## PROBLEM STATEMENT
An exact repetition of all the entries that follow is required.

STORED DATA Block Start

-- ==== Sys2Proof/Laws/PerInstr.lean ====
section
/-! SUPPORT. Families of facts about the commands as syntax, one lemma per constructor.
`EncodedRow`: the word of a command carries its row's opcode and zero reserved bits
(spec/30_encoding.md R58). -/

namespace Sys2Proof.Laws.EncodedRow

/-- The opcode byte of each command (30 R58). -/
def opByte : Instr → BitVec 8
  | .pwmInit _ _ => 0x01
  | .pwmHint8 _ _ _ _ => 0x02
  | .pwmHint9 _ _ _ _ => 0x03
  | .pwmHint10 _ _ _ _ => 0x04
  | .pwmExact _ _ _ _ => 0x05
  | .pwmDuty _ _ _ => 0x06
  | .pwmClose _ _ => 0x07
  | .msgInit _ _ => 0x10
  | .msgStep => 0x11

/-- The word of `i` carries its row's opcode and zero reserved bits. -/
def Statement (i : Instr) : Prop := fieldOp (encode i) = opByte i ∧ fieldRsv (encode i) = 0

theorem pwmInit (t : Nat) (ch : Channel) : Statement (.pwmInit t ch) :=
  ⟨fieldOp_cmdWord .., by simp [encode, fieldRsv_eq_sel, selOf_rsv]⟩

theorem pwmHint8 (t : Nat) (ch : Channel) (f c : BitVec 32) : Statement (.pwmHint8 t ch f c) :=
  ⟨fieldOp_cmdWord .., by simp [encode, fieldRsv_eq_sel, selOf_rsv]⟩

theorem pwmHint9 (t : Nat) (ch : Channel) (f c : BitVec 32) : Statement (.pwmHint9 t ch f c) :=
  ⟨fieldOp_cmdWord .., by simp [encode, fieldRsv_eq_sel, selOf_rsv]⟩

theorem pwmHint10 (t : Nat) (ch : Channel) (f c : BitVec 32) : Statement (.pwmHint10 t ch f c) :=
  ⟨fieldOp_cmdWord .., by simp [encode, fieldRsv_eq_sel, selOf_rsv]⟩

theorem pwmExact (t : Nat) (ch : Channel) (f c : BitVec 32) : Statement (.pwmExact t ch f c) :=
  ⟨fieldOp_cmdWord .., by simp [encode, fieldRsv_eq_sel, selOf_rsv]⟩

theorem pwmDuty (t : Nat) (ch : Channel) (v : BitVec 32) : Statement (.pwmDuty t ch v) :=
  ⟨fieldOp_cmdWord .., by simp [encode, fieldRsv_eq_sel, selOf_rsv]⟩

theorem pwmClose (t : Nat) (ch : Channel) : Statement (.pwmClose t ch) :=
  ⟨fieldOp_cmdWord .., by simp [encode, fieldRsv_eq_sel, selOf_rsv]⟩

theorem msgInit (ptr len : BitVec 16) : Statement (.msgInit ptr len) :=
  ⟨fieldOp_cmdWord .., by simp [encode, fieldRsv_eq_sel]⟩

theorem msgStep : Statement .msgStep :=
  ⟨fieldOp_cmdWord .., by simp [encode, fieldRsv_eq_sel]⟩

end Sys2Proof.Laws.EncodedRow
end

STORED DATA Block End

## RESPONSE BELOW
-- ==== Sys2Proof/Laws/PerInstr.lean ====
section
/-! SUPPORT. Families of facts about the commands as syntax, one lemma per constructor.
`EncodedRow`: the word of a command carries its row's opcode and zero reserved bits
(spec/30_encoding.md R58). -/

namespace Sys2Proof.Laws.EncodedRow

/-- The opcode byte of each command (30 R58). -/
def opByte : Instr → BitVec 8
  | .pwmInit _ _ => 0x01
  | .pwmHint8 _ _ _ _ => 0x02
  | .pwmHint9 _ _ _ _ => 0x03
  | .pwmHint10 _ _ _ _ => 0x04
  | .pwmExact _ _ _ _ => 0x05
  | .pwmDuty _ _ _ => 0x06
  | .pwmClose _ _ => 0x07
  | .msgInit _ _ => 0x10
  | .msgStep => 0x11

/-- The word of `i` carries its row's opcode and zero reserved bits. -/
def Statement (i : Instr) : Prop := fieldOp (encode i) = opByte i ∧ fieldRsv (encode i) = 0

theorem pwmInit (t : Nat) (ch : Channel) : Statement (.pwmInit t ch) :=
  ⟨fieldOp_cmdWord .., by simp [encode, fieldRsv_eq_sel, selOf_rsv]⟩

theorem pwmHint8 (t : Nat) (ch : Channel) (f c : BitVec 32) : Statement (.pwmHint8 t ch f c) :=
  ⟨fieldOp_cmdWord .., by simp [encode, fieldRsv_eq_sel, selOf_rsv]⟩

theorem pwmHint9 (t : Nat) (ch : Channel) (f c : BitVec 32) : Statement (.pwmHint9 t ch f c) :=
  ⟨fieldOp_cmdWord .., by simp [encode, fieldRsv_eq_sel, selOf_rsv]⟩

theorem pwmHint10 (t : Nat) (ch : Channel) (f c : BitVec 32) : Statement (.pwmHint10 t ch f c) :=
  ⟨fieldOp_cmdWord .., by simp [encode, fieldRsv_eq_sel, selOf_rsv]⟩

theorem pwmExact (t : Nat) (ch : Channel) (f c : BitVec 32) : Statement (.pwmExact t ch f c) :=
  ⟨fieldOp_cmdWord .., by simp [encode, fieldRsv_eq_sel, selOf_rsv]⟩

theorem pwmDuty (t : Nat) (ch : Channel) (v : BitVec 32) : Statement (.pwmDuty t ch v) :=
  ⟨fieldOp_cmdWord .., by simp [encode, fieldRsv_eq_sel, selOf_rsv]⟩

theorem pwmClose (t : Nat) (ch : Channel) : Statement (.pwmClose t ch) :=
  ⟨fieldOp_cmdWord .., by simp [encode, fieldRsv_eq_sel, selOf_rsv]⟩

theorem msgInit (ptr len : BitVec 16) : Statement (.msgInit ptr len) :=
  ⟨fieldOp_cmdWord .., by simp [encode, fieldRsv_eq_sel]⟩

theorem msgStep : Statement .msgStep :=
  ⟨fieldOp_cmdWord .., by simp [encode, fieldRsv_eq_sel]⟩

end Sys2Proof.Laws.EncodedRow
end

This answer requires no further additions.